-- ==== Sys2Proof/Machine/SapOps.lean ====
section
/-!
DEFINITION. The safety partition at run time: throttling (R411 to R413), the request mailbox (R357, R358, R360) and flash
access (R361); and the check-value units (R389 to R391).
-/

namespace Sys2Proof.Machine

/-! ## Throttling -/

/-- The throttle level follows the higher of the two levels, at the FCLK boundary of R28; a rise past what the deadlines cover, or to
level 3, raises THROTTLE_BOUND (R148, R413). -/
def applyLevel (s : State) : State :=
  let old := s.field 0xB000000 3 2
  let new := max (s.field 0xC0 17 16) (s.field 0xC0 19 18)
  if new = old then s
  else
    let s := count 0x005 1 none none none (s.setField 0xB000000 3 2 new)
    raiseIf (decide (old < new) && (decide (new > min 2 (s.field 0x3000000 9 8)) || new == 3)) .tcu 19 s

/-- E(n) in 1/16 °C. -/
def enterAt (s : State) (n : Nat) : Int := ((s.field 0x100200 7 0 + 2 * (n - 1)) * 16 : Nat)

/-- The thermal level after a reading (R411). -/
def thermalLevel (s : State) (tj : Int) : Nat :=
  let cur := s.field 0xC0 17 16
  let up := ([1, 2, 3].filter (fun n => decide (tj ≥ enterAt s n))).foldl max 0
  let down := ([1, 2, 3].filter (fun n => decide (n ≤ cur) &&
    decide (tj < enterAt s n - ((s.field 0x100200 15 8 * 16 : Nat) : Int)))).length
  if up > cur then up else cur - down

/-- THERMAL_READING: one reading of the sensors (R409, R411, R414). The throttle level follows at the next boundary of `tick`, once for
what falls before it (R413). -/
def thermalReading (temps : List (BitVec 16)) (s : State) : State :=
  if held s then s
  else
    let s := (temps.zip (List.range 28)).foldl (fun s x => s.setRegN (0x200 + 4 * x.2) x.1.toNat) s
    let tj := (temps.map (·.toInt)).foldl max (-32768)
    let old := s.field 0xC0 17 16
    let new := thermalLevel s tj
    let s := (s.setField 0xC0 15 0 (tj % 65536).toNat).setField 0xC0 17 16 new
    let s := raiseIf (old == 0 && new != 0) .glb 40 s
    raiseIf (decide (tj ≥ ((s.field 0x100200 23 16 * 16 : Nat) : Int))) .glb 41 s

/-- POWER_WINDOW_END (R412). -/
def powerWindowEnd (watts : Nat) (s : State) : State :=
  if held s then s
  else
    let lim := s.field 0x100208 10 0
    let cur := s.field 0xC0 19 18
    let s := s.setField 0xC0 42 32 (min watts 2047)
    if watts > lim then (if cur < 3 then s.setField 0xC0 19 18 (cur + 1) else raise .glb 42 s)
    else if 100 * watts < 95 * lim then s.setField 0xC0 19 18 (cur - 1) else s

/-! ## The request mailbox -/

/-- `n` bytes of 64-bit register words from `base` on. -/
def regBytes (s : State) (base n : Nat) : List Byte :=
  ((List.range (ceilDiv n 8)).flatMap (fun i => leBytes 8 (s.regN (base + 8 * i)))).take n

/-- 64-bit register words from `base` on, set to the bytes given; a last word that is not whole keeps its other bytes. -/
def setRegBytes (base : Nat) (bs : List Byte) (s : State) : State :=
  (List.range (ceilDiv bs.length 8)).foldl (fun s i =>
    let w := slice bs (8 * i) 8
    s.setRegN (base + 8 * i) (leNat (w ++ (leBytes 8 (s.regN (base + 8 * i))).drop w.length))) s

/-- A write of GLB_SAPMB_CMD (R357); BUSY, or a code that names no request, leaves it without effect. -/
def sapRequest (req : Nat) (s : State) : State :=
  if held s || s.boot.sapReq.isSome || req == 0 || decide (req > 7) then s
  else { s.setRegN 0x104 4 with boot := { s.boot with sapReq := some (req, regBytes s 0x2000 5136) } }

/-- "Running" of Table 15.10 (DEDUCED, notes/assumptions/41.md). -/
def running (s : State) : Bool := bootState s == 6 && s.field 0x94 1 0 != 1

/-- Key slots programmed and not revoked. -/
def validSlot (f : Fuses) (k : Nat) : Bool := decide (k < 4) && f.prog.getLsbD k && !f.revoked.getLsbD k

/-- KEY and SIGNATURE of R358: 0 when the request is signed well. -/
def signReason (req : Nat) (buf : List Byte) (s : State) : Nat :=
  let k := leNat (buf.take 1)
  let pk := slice buf 2056 1793
  let msg := Config.shake256 (leBytes 1 req ++ leBytes 8 s.fuses.devId.toNat ++ leBytes 8 (s.regN 0x100008) ++ buf.take 2056)
  if !validSlot s.fuses k || s.fuses.hashes.getD k [] != Config.shake256 pk then 2
  else if !Config.falconVerify pk msg (slice buf 3856 1280) then 3
  else 0

/-- A set is refused for THERM_CRIT without LATCH_HALT, and for a reserved code unless it is empty (R325). -/
def reactionOk (n v : Nat) : Bool :=
  decide (n < 64) && decide (v < 128) && (n != 41 || bit v 6) && (decide (n < 44) || v == 0)

/-- Values of SAP_THERM and SAP_POWER within Table 15.18. -/
def thermOk (v : Nat) : Bool :=
  decide (60 ≤ bits v 7 0) && decide (bits v 7 0 ≤ 100) && decide (1 ≤ bits v 15 8) && decide (bits v 15 8 ≤ 20) && v / 2 ^ 16 == 105
def powerOk (v : Nat) : Bool :=
  decide (600 ≤ bits v 10 0) && decide (bits v 10 0 ≤ 1350) && bits v 15 11 == 0 && decide (1 ≤ bits v 23 16) &&
    decide (bits v 23 16 ≤ 100) && v / 2 ^ 24 == 0

/-- Address SET writes, when its value is admitted. -/
def setTarget (what idx v : Nat) : Option Nat :=
  if what = 0 then (if reactionOk idx v then some (0x100100 + 4 * idx) else none)
  else if what = 1 then (if thermOk v then some 0x100200 else none)
  else if what = 2 then (if powerOk v then some 0x100208 else none)
  else if what = 3 then (if v < 2 then some 0x100220 else none)
  else none

/-- STATE of Tables 15.9 and 15.10. -/
def stateReason (req : Nat) (s : State) : Bool :=
  let lc := s.fuses.lcState
  if req = 1 then lc != 0
  else if req = 2 then lc != 1
  else if req = 4 then lc != 1 || running s
  else if req = 5 then lc == 0 || lc == 3 || running s
  else lc == 0 || lc == 3

/-- The rest of Table 15.10's refusals: FIELD, FULL, LAST_KEY. (DEDUCED, notes/assumptions/46.md) -/
def argReason (req : Nat) (args : List Byte) (s : State) : Nat :=
  let f := s.fuses
  let a := leNat (args.take 1)
  if req = 2 then (if f.prog = 15 then 5 else 0)
  else if req = 3 then
    (if !validSlot f a then 4 else if (List.range 4).all (fun k => k == a || !validSlot f k) then 6 else 0)
  else if req = 6 then (if a < f.minSvn ∨ a > 63 ∨ a > s.boot.svn then 4 else 0)
  else if req = 7 then (if (setTarget a (leNat (slice args 4 4)) (leNat (slice args 8 4))).isNone then 4 else 0)
  else 0

/-- A request carries a signature. -/
def signed15 (req : Nat) : Bool := decide (2 ≤ req) && decide (req ≤ 6)

/-- The chip reset that ends a request of the safety partition; a latched halt is not released by it (R330). -/
def sapReset (s : State) : State := if latched s then s else chipReset 3 none s

/-- The effect of an accepted request; DEPLOY, RETIRE and PROVISION end in a chip reset (R357). -/
def sapEffect (req : Nat) (args : List Byte) (s : State) : State :=
  let f := s.fuses
  let hash := Config.shake256 (args.take 1793)
  let done := s.setRegN 0x104 1
  if req = 1 then
    sapReset { done with fuses := { f with
      hashes := f.hashes.set 0 hash, prog := f.prog ||| 1, sealKey := slice args 1808 32, lcState := 1 } }
  else if req = 2 then
    let k := ((List.range 4).find? (fun k => !f.prog.getLsbD k)).getD 0
    { done with fuses := { f with hashes := f.hashes.set k hash, prog := f.prog ||| BitVec.ofNat 4 (2 ^ k) } }
  else if req = 3 then
    { done with fuses := { f with revoked := f.revoked ||| BitVec.ofNat 4 (2 ^ leNat (args.take 1)) } }
  else if req = 4 then sapReset { done with fuses := { f with lcState := 2 } }
  else if req = 5 then sapReset { done with fuses := { f with lcState := 3, sealKey := List.replicate 32 0 } }
  else if req = 6 then { done with fuses := { f with minSvn := leNat (args.take 1) } }
  else match setTarget (leNat (args.take 1)) (leNat (slice args 4 4)) (leNat (slice args 8 4)) with
    | some a => done.setRegN a (leNat (slice args 8 4))
    | none => done

/-- SAP_REQUEST_DONE: the request is refused, with a reason, or performed (R357, R358). -/
def sapRequestDone (s : State) : State :=
  match s.boot.sapReq with
  | none => s
  | some (req, buf) =>
    if held s then s
    else
      let s := { s with boot := { s.boot with sapReq := none } }
      let args := if signed15 req then slice buf 8 2048 else buf
      let sign := if signed15 req then signReason req buf s else 0
      let why := if stateReason req s then 1 else if sign ≠ 0 then sign else argReason req args s
      let s := if signed15 req then { s.setReg 0x100008 (Config.entropy s.fresh) with fresh := s.fresh + 1 } else s
      if why ≠ 0 then s.setRegN 0x104 (2 + why * 16) else sapEffect req args s

/-! ## Flash (R361) -/

/-- Why a flash operation is refused; 0 when it is not. -/
def nvmReason (op : Nat) (s : State) : Nat :=
  let a := s.regN 0xA000008
  let n := s.regN 0xA00000C
  if bootState s = 2 ∨ s.boot.nvmOp.isSome then 1
  else if a + (if op = 1 then 1 else n) > s.flashSize then 2
  else if op = 0 ∧ (n < 1 ∨ n > 4096) then 3
  else if op = 2 ∧ (n < 1 ∨ n > 256 ∨ a % 256 + n > 256) then 3
  else 0

/-- A write of NVM_CMD with OP `op`. -/
def nvmCommand (op : Nat) (s : State) : State :=
  if held s || decide (op > 2) then s
  else
    let why := nvmReason op s
    let st := 0xA000010
    if why ≠ 0 then s.setRegN st (2 + b2n s.boot.nvmOp.isSome * 4 + why * 16)
    else
      let n := s.regN 0xA00000C
      { s.setRegN st 4 with boot := { s.boot with
          nvmOp := some (op, s.regN 0xA000008, n, if op = 2 then regBytes s 0xA001000 n else []) } }

/-- NVM_OPERATION_DONE. (DEDUCED, notes/assumptions/47.md) -/
def nvmDone (ok : Bool) (s : State) : State :=
  match s.boot.nvmOp with
  | none => s
  | some (op, a, n, data) =>
    if held s then s
    else
      let s := { s with boot := { s.boot with nvmOp := none } }
      if !ok then s.setRegN 0xA000010 (2 + 4 * 16)
      else
        let s := s.setRegN 0xA000010 1
        if op = 0 then setRegBytes 0xA001000 (cellRead 0xFF s.flash a n) s
        else if op = 1 then { s with flash := cellClear s.flash (a / 65536 * 65536) 65536 }
        else { s with flash := cellWrite 0xFF s.flash a data }

/-! ## Check-value units (R389 to R391) -/

/-- Base of CVU `n`. -/
def cvuBase (n : Nat) : Nat := 0x400000 + n * 0x100

/-- POLY. -/
def cvuPoly (n : Nat) (s : State) : Nat := s.field (cvuBase n) 1 0

/-- A write of CVU_CTRL.INIT = 1. -/
def cvuInit (n : Nat) (s : State) : State := if held s then s else s.setReg (cvuBase n + 0x10) (cvuInitial (cvuPoly n s))

/-- A write of CVU_CFG. -/
def cvuConfig (n v : Nat) (s : State) : State := if held s then s else cvuInit n (s.setRegN (cvuBase n) (v % 4))

/-- Bytes fed to the CRC. -/
def cvuFeed (n : Nat) (bs : List Byte) (s : State) : State :=
  if held s then s else s.setReg (cvuBase n + 0x10) (bs.foldl (cvuByte (cvuPoly n s)) (s.reg (cvuBase n + 0x10)))

/-- A write of CVU_VAL: bits above the width are ignored. -/
def cvuVal (n : Nat) (v : W64) (s : State) : State := if held s then s else s.setReg (cvuBase n + 0x10) (v &&& cvuMask (cvuPoly n s))

/-- CVU_RESULT. -/
def cvuResult (n : Nat) (s : State) : W64 := s.reg (cvuBase n + 0x10) ^^^ cvuFinalXor (cvuPoly n s)

/-- ECB_SNAP_CTRL.NOW (R386). -/
def snapshotNow (s : State) : State := if held s then s else snapshot true (s.reg 0x48) s

end Sys2Proof.Machine
end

* * *

Work task: Each line above that includes "without" counts once; state the total and nothing more.

Expected output: 2